While Merek is overwhelmingly positive about his experience, his journey was far from easy. Like many others living with chronic illness, he has his mental ups and downs. It is the unwavering support and encouragement of his parents that helped him get through the latter: “[they] gave me the confidence to buckle in and push through those times.” 

His coaches have also been understanding of his situation and supportive of his treatments. They have treated Merek the same as his teammates—just another player on the ice.

For the most part, Merek has done a good job of keeping the flare-ups at bay. He avoids sugars, dehydration, greasy foods, and most variations of junk foods. He aims to get 10 hours of combined sleep per day. And, of course, he always makes time to exercise in his daily routine. 

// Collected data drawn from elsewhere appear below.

-- ==== Sys2Proof/Certificates/Slice0/Obligations.lean ====
section
/-! DEFINITION. The statements for the provers. Each docstring cites the rules of spec/ it rests on. -/

open Sys2Proof Sys2Proof.Machine

/-- The b word of a form of mod layout T in lane `l` (R59, R71, R140). -/
def Claims.bWord (g : Gust) (o : TOps) (l : Nat) : Word :=
  match o.sh with
  | .vv => (g.v o.b).get l
  | .ss | .vs => g.s o.b
  | .vi | .si => Word.ofInt o.imm

/-- The a word of such a form. -/
def Claims.aWord (g : Gust) (o : TOps) (l : Nat) : Word := if o.sh.isVec then (g.v o.a).get l else g.s o.a

/-- The old d word of such a form. -/
def Claims.dWord (g : Gust) (o : TOps) (l : Nat) : Word := if o.sh.isVec then (g.v o.d).get l else g.s o.d

/-- Element `j` of a word (R30). -/
def Claims.elem (ty : ETy) (w : Word) (j : Nat) : Int := (elems w.val ty.width ty.count).getD j 0

/-- The forms that work element by element with one register a field, and what the rules say of one element: from x of a, y
of b and z of the old d the element of d and its status (R36, R141 to R143, R145, R155, R156, R158, R159, R161). The third
component says whether the form reports its status in p26. -/
def Claims.elementRule : Instr → Option (Ctl × TOps × Bool × (Int → Int → Int → Int × Int))
  | .add c o => some (c, o, o.isCy, fun x y _ => narrow (x + y) o.ty.width o.var)
  | .sub c o => some (c, o, o.isCy, fun x y _ => narrow (x - y) o.ty.width o.var)
  | .neg c o => some (c, o, false, fun x _ _ => (match o.ty with
      | .f27 => x - 2 * fld x 20 0
      | .f9 => x - 2 * fld x 5 0
      | _ => -x, 0))
  | .mul c o => some (c, o, o.isCy, fun x y _ => narrow (x * y) o.ty.width o.var)
  | .mulh c o => some (c, o, false, fun x y _ => ((x * y - wrapT (x * y) o.ty.width) / pow3 o.ty.width, 0))
  | .mad c o => some (c, o, o.isCy, fun x y z => narrow (z + x * y) o.ty.width o.var)
  | .div c o => some (c, o, o.isCy, fun x y _ => (quotI x y, if y = 0 then 1 else 0))
  | .mod c o => some (c, o, o.isCy, fun x y _ => (x - y * quotI x y, if y = 0 then 1 else 0))
  | .sht c o => some (c, o, o.isCy, shtE o.ty.width o.var)
  | .abs c o => some (c, o, false, fun x _ _ => (if x < 0 then -x else x, 0))
  | .sgn c o => some (c, o, false, fun x _ _ => (sgnI x, 0))
  | .min c o => some (c, o, false, fun x y _ => (min x y, 0))
  | .max c o => some (c, o, false, fun x y _ => (max x y, 0))
  | .clamp c o => some (c, o, false, fun x y z => (min (max z x) y, 0))
  | .cmp c o => some (c, o, false, fun x y _ => (sgnI (x - y), 0))
  | .trot c o => some (c, o, false, trotE o.ty.width)
  | .tcnt c o => some (c, o, false, tcntE o.ty.width o.var)
  | .text c o => some (c, o, false, textE o.ty.width)
  | .tins c o => some (c, o, false, tinsE o.ty.width)
  | .fadd c o => some (c, o, false, faddE o.ty.fmt)
  | .fsub c o => some (c, o, false, fsubE o.ty.fmt)
  | .fmul c o => some (c, o, false, fmulE o.ty.fmt)
  | .fma c o => some (c, o, false, fmaE o.ty.fmt)
  | .fmin c o => some (c, o, false, fminE o.ty.fmt)
  | .fmax c o => some (c, o, false, fmaxE o.ty.fmt)
  | .fcls c o => some (c, o, false, fclsE o.ty.fmt)
  | .frnd c o => some (c, o, false, frndE o.ty.fmt o.var)
  | .frcp c o => some (c, o, false, fnE o.ty.fmt 136 rcpS)
  | .frsq c o => some (c, o, false, fnE o.ty.fmt 137 rsqS)
  | .fsqt c o => some (c, o, false, fnE o.ty.fmt 138 sqtS)
  | .fexp c o => some (c, o, false, fnE o.ty.fmt 139 expS)
  | .flog c o => some (c, o, false, fnE o.ty.fmt 140 logS)
  | .ftanh c o => some (c, o, false, fnE o.ty.fmt 141 tanhS)
  | .fsigm c o => some (c, o, false, fnE o.ty.fmt 142 sigmS)
  | .fsin c o => some (c, o, false, fnE o.ty.fmt 143 sinS)
  | _ => none

/-- The word that such a form computes in a lane: every element from the elements of the same place (R30, R140). -/
def Claims.elementWord (g : Gust) (o : TOps) (f : Int → Int → Int → Int × Int) (l : Nat) : Word :=
  Word.ofInt (packElems o.ty.width ((List.range o.ty.count).map fun j =>
    (f (Claims.elem o.ty (Claims.aWord g o l) j) (Claims.elem o.ty (Claims.bWord g o l) j)
      (Claims.elem o.ty (Claims.dWord g o l) j)).1))

/-- The status trit of the lane: that of the lowest element with one (R140). -/
def Claims.elementStatus (g : Gust) (o : TOps) (f : Int → Int → Int → Int × Int) (l : Nat) : Trit :=
  Trit.sgn (firstStatus ((List.range o.ty.count).map fun j =>
    (f (Claims.elem o.ty (Claims.aWord g o l) j) (Claims.elem o.ty (Claims.bWord g o l) j)
      (Claims.elem o.ty (Claims.dWord g o l) j)).2))

/-- R140, R67: in a vector shape each of the 35 elementwise forms (ADD SUB NEG MUL MULH MAD DIV MOD SHT ABS SGN MIN MAX CLAMP
CMP, TROT TCNT TEXT TINS, FADD FSUB FMUL FMA FMIN FMAX FCLS FRND, FRCP FRSQ FSQT FEXP FLOG FTANH FSIGM FSIN) answers the
state in which the participating lanes of d hold the computed words, the participating lanes of p26 the status where the
form reports one, every other lane and register, every flag, special register and all of memory is as it was, and the PC is
at the next instruction. -/
def Claims.ElementwiseVectorForms : Prop :=
  ∀ (i : Instr) (c : Ctl) (o : TOps) (cy : Bool) (f : Int → Int → Int → Int × Int) (s : State) (g : Gust) (q : Squall),
    Claims.elementRule i = some (c, o, cy, f) → o.sh.isVec = true → s.Issuing g q → g.Undisturbed q →
    ∃ (w : Lanes) (m : Mask),
      exec i s = .next (s.after g (if cy then (g.withV o.d w).withP 26 m else g.withV o.d w) q (g.pc + 1)) ∧
      ∀ l, l < 81 →
        (l ∈ g.activeLanes c.guard →
          w.get l = Claims.elementWord g o f l ∧ m.get l = Claims.elementStatus g o f l) ∧
        (l ∉ g.activeLanes c.guard → w.get l = (g.v o.d).get l ∧ m.get l = (g.p 26).get l)

/-- R140, R67, R102: in a scalar shape each of those 35 forms acts once where its guard lets a participating lane pass: the
scalar d, and every trit of p26 where the form reports a status. A destination m0..m2 is a write of the activity mask, with
the parking that R102 gives it and then the end of an instruction; any other destination changes nothing else. -/
def Claims.ElementwiseScalarForms : Prop :=
  ∀ (i : Instr) (c : Ctl) (o : TOps) (cy : Bool) (f : Int → Int → Int → Int × Int) (s : State) (g : Gust) (q : Squall),
    Claims.elementRule i = some (c, o, cy, f) → o.sh.isVec = false → s.Issuing g q → g.Undisturbed q →
    (g.acts c.guard = false → exec i s = .next (s.after g g q (g.pc + 1))) ∧
    (g.acts c.guard = true →
      (o.d < 78 → exec i s = .next (s.after g
        (if cy then (g.withS o.d (Claims.elementWord g o f 0)).withP 26 (Mask.tab fun _ => Claims.elementStatus g o f 0)
         else g.withS o.d (Claims.elementWord g o f 0)) q (g.pc + 1))) ∧
      (78 ≤ o.d → o.d ≤ 80 → exec i s = .next
        (((if cy then (s.writeMaskWord g.ref (o.d - 78) (Claims.elementWord g o f 0)).writeP g.ref 26
              (Mask.tab fun _ => Claims.elementStatus g o f 0)
           else s.writeMaskWord g.ref (o.d - 78) (Claims.elementWord g o f 0)).complete g (g.pc + 1) 0 0 false).keepIssuing g)))

/-- The state after an instruction of gust `g` whose effect left `s'` and that goes on to the next instruction. -/
def Claims.out (s' : State) (g : Gust) : State := (s'.complete g (g.pc + 1) 0 0 false).keepIssuing g

/-- The trit tables of R144. -/
def Claims.tritRule : Instr → Option (Ctl × TOps × (Int → Int → Int))
  | .tand c o => some (c, o, fun a b => min a b)
  | .tor c o => some (c, o, fun a b => max a b)
  | .tsum c o => some (c, o, fun a b => if a + b = 2 then -1 else if a + b = -2 then 1 else a + b)
  | .tmul c o => some (c, o, fun a b => a * b)
  | .tcon c o => some (c, o, fun a b => if a = b then a else 0)
  | _ => none

/-- R144: TAND, TOR, TSUM, TMUL and TCON set each trit of the result from the same trits of A and B by the table, in the
participating lanes (vector shapes) or once, where the guard lets a participating lane pass (scalar shapes: into a scalar, or
into a mask word as R102 has it); nothing else changes. -/
def Obligations.TritwiseForms : Prop :=
  ∀ (i : Instr) (c : Ctl) (o : TOps) (f : Int → Int → Int) (s : State) (g : Gust) (q : Squall),
    Claims.tritRule i = some (c, o, f) → s.Issuing g q → g.Undisturbed q →
    (o.sh.isVec = true → ∃ w : Lanes, exec i s = .next (s.after g (g.withV o.d w) q (g.pc + 1)) ∧
      ∀ l, l < 81 →
        (l ∈ g.activeLanes c.guard → ∀ k, k < 27 →
          tritI (w.get l).val k = f (tritI (Claims.aWord g o l).val k) (tritI (Claims.bWord g o l).val k)) ∧
        (l ∉ g.activeLanes c.guard → w.get l = (g.v o.d).get l)) ∧
    (o.sh.isVec = false → g.acts c.guard = false → exec i s = .next (s.after g g q (g.pc + 1))) ∧
    (o.sh.isVec = false → g.acts c.guard = true →
      ∃ w : Word, exec i s = .next (Claims.out (s.writeS g.ref o.d w) g) ∧
        (o.d < 78 → exec i s = .next (s.after g (g.withS o.d w) q (g.pc + 1))) ∧
        ∀ k, k < 27 → tritI w.val k = f (tritI (Claims.aWord g o 0).val k) (tritI (Claims.bWord g o 0).val k))

/-- Consecutive vector registers of a gust replaced. -/
def Claims.withVs (g : Gust) (d : Nat) : List Lanes → Gust
  | [] => g
  | w :: ws => Claims.withVs (g.withV d w) (d + 1) ws

/-- Consecutive scalar registers of a gust replaced. -/
def Claims.withSs (g : Gust) (d : Nat) : List Word → Gust
  | [] => g
  | w :: ws => Claims.withSs (g.withS d w) (d + 1) ws

/-- The words a lane of PACK3, UNPK3, CVT, MOV or MOVI computes from registers of the field a (lane `l`, or the scalars), with
the status (R146, R147, R160); and how many registers it writes. -/
def Claims.wordRule (g : Gust) : Instr → Option (Ctl × TOps × Bool × Nat × (Nat → List Word × Trit))
  | .pack3 c o => some (c, o, o.isCy, 1, fun l => pack3W o.ty o.var (g.field o o.a 3 l) [] [])
  | .unpk3 c o => some (c, o, false, 3, fun l => unpk3W o.ty [Claims.aWord g o l] [] [])
  | .cvt c o => some (c, o, false, (tGroups 117 o.ty o.var).1, fun l =>
      cvtW o.ty (cvtSource o.ty o.var) (tGroups 117 o.ty o.var).1 (g.field o o.a (tGroups 117 o.ty o.var).2.1 l) [] [])
  | .mov c o => some (c, o, false, 1, fun l =>
      ([if o.sh = .vs then Claims.bWord g o l else Claims.aWord g o l], .zero))
  | .movi c o => some (c, o, false, 1, fun l => ([Claims.bWord g o l], .zero))
  | _ => none

/-- R146, R147, R160: PACK3, UNPK3, CVT, MOV and MOVI write their one or three destination registers, in the participating
lanes or once, from sources read before any destination is written; nothing else changes but p26 under .cy. A scalar
destination that is a mask word is written as R102 has it. -/
def Obligations.WordForms : Prop :=
  ∀ (i : Instr) (c : Ctl) (o : TOps) (cy : Bool) (nd : Nat) (f : Nat → List Word × Trit) (s : State) (g : Gust) (q : Squall),
    Claims.wordRule g i = some (c, o, cy, nd, f) → s.Issuing g q → g.Undisturbed q →
    (o.sh.isVec = true → ∃ (ws : List Lanes) (m : Mask), ws.length = nd ∧
      exec i s = .next (s.after g
        (if cy then (Claims.withVs g o.d ws).withP 26 m else Claims.withVs g o.d ws) q (g.pc + 1)) ∧
      ∀ l, l < 81 →
        (l ∈ g.activeLanes c.guard → (∀ k, k < nd → (ws.getD k (Lanes.splat Word.zero)).get l = (f l).1.getD k Word.zero) ∧
          m.get l = (f l).2) ∧
        (l ∉ g.activeLanes c.guard → (∀ k, k < nd → (ws.getD k (Lanes.splat Word.zero)).get l = (g.v (o.d + k)).get l) ∧
          m.get l = (g.p 26).get l)) ∧
    (o.sh.isVec = false → g.acts c.guard = false → exec i s = .next (s.after g g q (g.pc + 1))) ∧
    (o.sh.isVec = false → g.acts c.guard = true → exec i s = .next (Claims.out (if cy
      then (s.writeSs g.ref o.d (f 0).1).writeP g.ref 26 (Mask.tab fun _ => (f 0).2) else s.writeSs g.ref o.d (f 0).1) g)) ∧
    (o.sh.isVec = false → (f 0).1.length = nd → o.d + nd ≤ 78 → g.acts c.guard = true →
      exec i s = .next (s.after g
        (if cy then (Claims.withSs g o.d (f 0).1).withP 26 (Mask.tab fun _ => (f 0).2) else Claims.withSs g o.d (f 0).1)
        q (g.pc + 1)))

/-- The trit that a predicate form gives a participating lane (R134, R148, R149, R157). -/
def Claims.predicateRule (g : Gust) : Instr → Option (Ctl × Nat × (Nat → Trit))
  | .pset c o => some (c, o.d, fun l => kleeneMin ((List.range o.ty.count).map fun j =>
      relTrit o.var (Claims.elem o.ty ((g.v o.a).get l) j) (Claims.elem o.ty (Claims.bWord g o l) j)))
  | .fcmp c o => some (c, o.d, fun l => kleeneMin ((List.range o.ty.count).map fun j =>
      frelTrit o.ty.fmt o.var (Claims.elem o.ty ((g.v o.a).get l) j) (Claims.elem o.ty (Claims.bWord g o l) j)))
  | .pand c d a b => some (c, d, fun l => Trit.sgn (min ((g.p a).get l).val ((g.p b).get l).val))
  | .por c d a b => some (c, d, fun l => Trit.sgn (max ((g.p a).get l).val ((g.p b).get l).val))
  | .pnot c d a => some (c, d, fun l => ((g.p a).get l).neg)
  | _ => none

/-- R148, R149, R157: PSET, FCMP, PAND, POR and PNOT write the participating lanes of one predicate and nothing else. -/
def Obligations.PredicateForms : Prop :=
  ∀ (i : Instr) (c : Ctl) (d : Nat) (f : Nat → Trit) (s : State) (g : Gust) (q : Squall),
    Claims.predicateRule g i = some (c, d, f) → s.Issuing g q → g.Undisturbed q →
    ∃ m : Mask, exec i s = .next (s.after g (g.withP d m) q (g.pc + 1)) ∧
      ∀ l, l < 81 → (l ∈ g.activeLanes c.guard → m.get l = f l) ∧ (l ∉ g.activeLanes c.guard → m.get l = (g.p d).get l)

/-- The word that a cross-lane form with one vector destination gives a participating lane (R163, R164, R168, R170, R173). -/
def Claims.crossRule (g : Gust) : Instr → Option (Ctl × Nat × (Nat → Word))
  | .shfl c o => some (c, o.d, fun l =>
      let k := (Claims.bWord g o l).val
      (g.v o.a).get (match o.var with
        | .zero => (k % 81).toNat
        | .plus => ((Int.ofNat l + k) % 81).toNat
        | .minus => ((List.range 4).map fun i => (l / 3 ^ i + (k % 81).toNat / 3 ^ i) % 3 * 3 ^ i).sum))
  | .bcast c o => some (c, o.d, fun _ => (g.v o.a).get ((Claims.bWord g o 0).val % 81).toNat)
  | .dqnt c o => some (c, o.d, fun l => Word.ofInt (packElems 9 ((List.range 3).map fun j =>
      let n := o.imm.toNat
      let b := l / 27
      let k := 9 * n + 3 * b + j
      let scale := if o.ty = .bw then (g.v o.a).get (27 + 3 * n + b) else (g.v (o.a + 1)).get (3 * n + b)
      dequantise (Claims.elem .i9 scale j)
        (if o.ty = .bw then tritI ((g.v o.a).get k).val (l % 27)
         else Claims.elem .t3 ((g.v o.a).get (3 * k + l % 27 / 9)) (l % 27 % 9)))))
  | _ => none

/-- R163, R164, R170: SHFL and BCAST write each participating lane of d with the chosen lane of the old a, whether that lane
participates or not; DQNT writes the three products of the lane's elements and their scales. Nothing else changes. -/
def Obligations.LaneSourceForms : Prop :=
  ∀ (i : Instr) (c : Ctl) (d : Nat) (f : Nat → Word) (s : State) (g : Gust) (q : Squall),
    Claims.crossRule g i = some (c, d, f) → s.Issuing g q → g.Undisturbed q →
    ∃ w : Lanes, exec i s = .next (s.after g (g.withV d w) q (g.pc + 1)) ∧
      ∀ l, l < 81 → (l ∈ g.activeLanes c.guard → w.get l = f l) ∧ (l ∉ g.activeLanes c.guard → w.get l = (g.v d).get l)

“At times during the off-season, when I have succumbed to a more sedentary lifestyle, I have felt my Crohn’s get worse,” he said. “I find my day-to-day health has a huge influence on how my Crohn’s presents itself.”


Today, Merek Pipes is 20 years old. 

He is currently living in Swan River, MB, after starting the hockey season in La Ronge, SK. Next year, he will move to Schenectady, New York to pursue a Bachelor’s degree in Engineering at Union College and play for the NCAA Division 1 hockey program. 

When asked what advice he would give to other young athletes living with inflammatory bowel disease, he spoke about how he transformed the adversity he faced early on in his career into a strong work ethic and a positive outlook—traits that inevitably propelled him forward, toward success. 

“A setback [is just a setback]. It never has to mean ‘the end.’” 

He wanted to share his story to reach out to others who feel the same distance and loneliness that he experienced when first diagnosed. 

“I want to show it can be done. You don’t need to be superhuman. You don’t need to be special. Whether it be athletics, art, or academics, Crohn’s does not spell the end of a passion.”


  • Canada has among the highest incidence rates of Crohn's and colitis in the world.
  • 1 in 140 Canadians lives with Crohn’s or colitis.
  • Families new to Canada are developing these diseases for the first time.
  • Incidence of Crohn’s in Canadian kids under 10 has doubled since 1995.
  • People are most commonly diagnosed before age 30.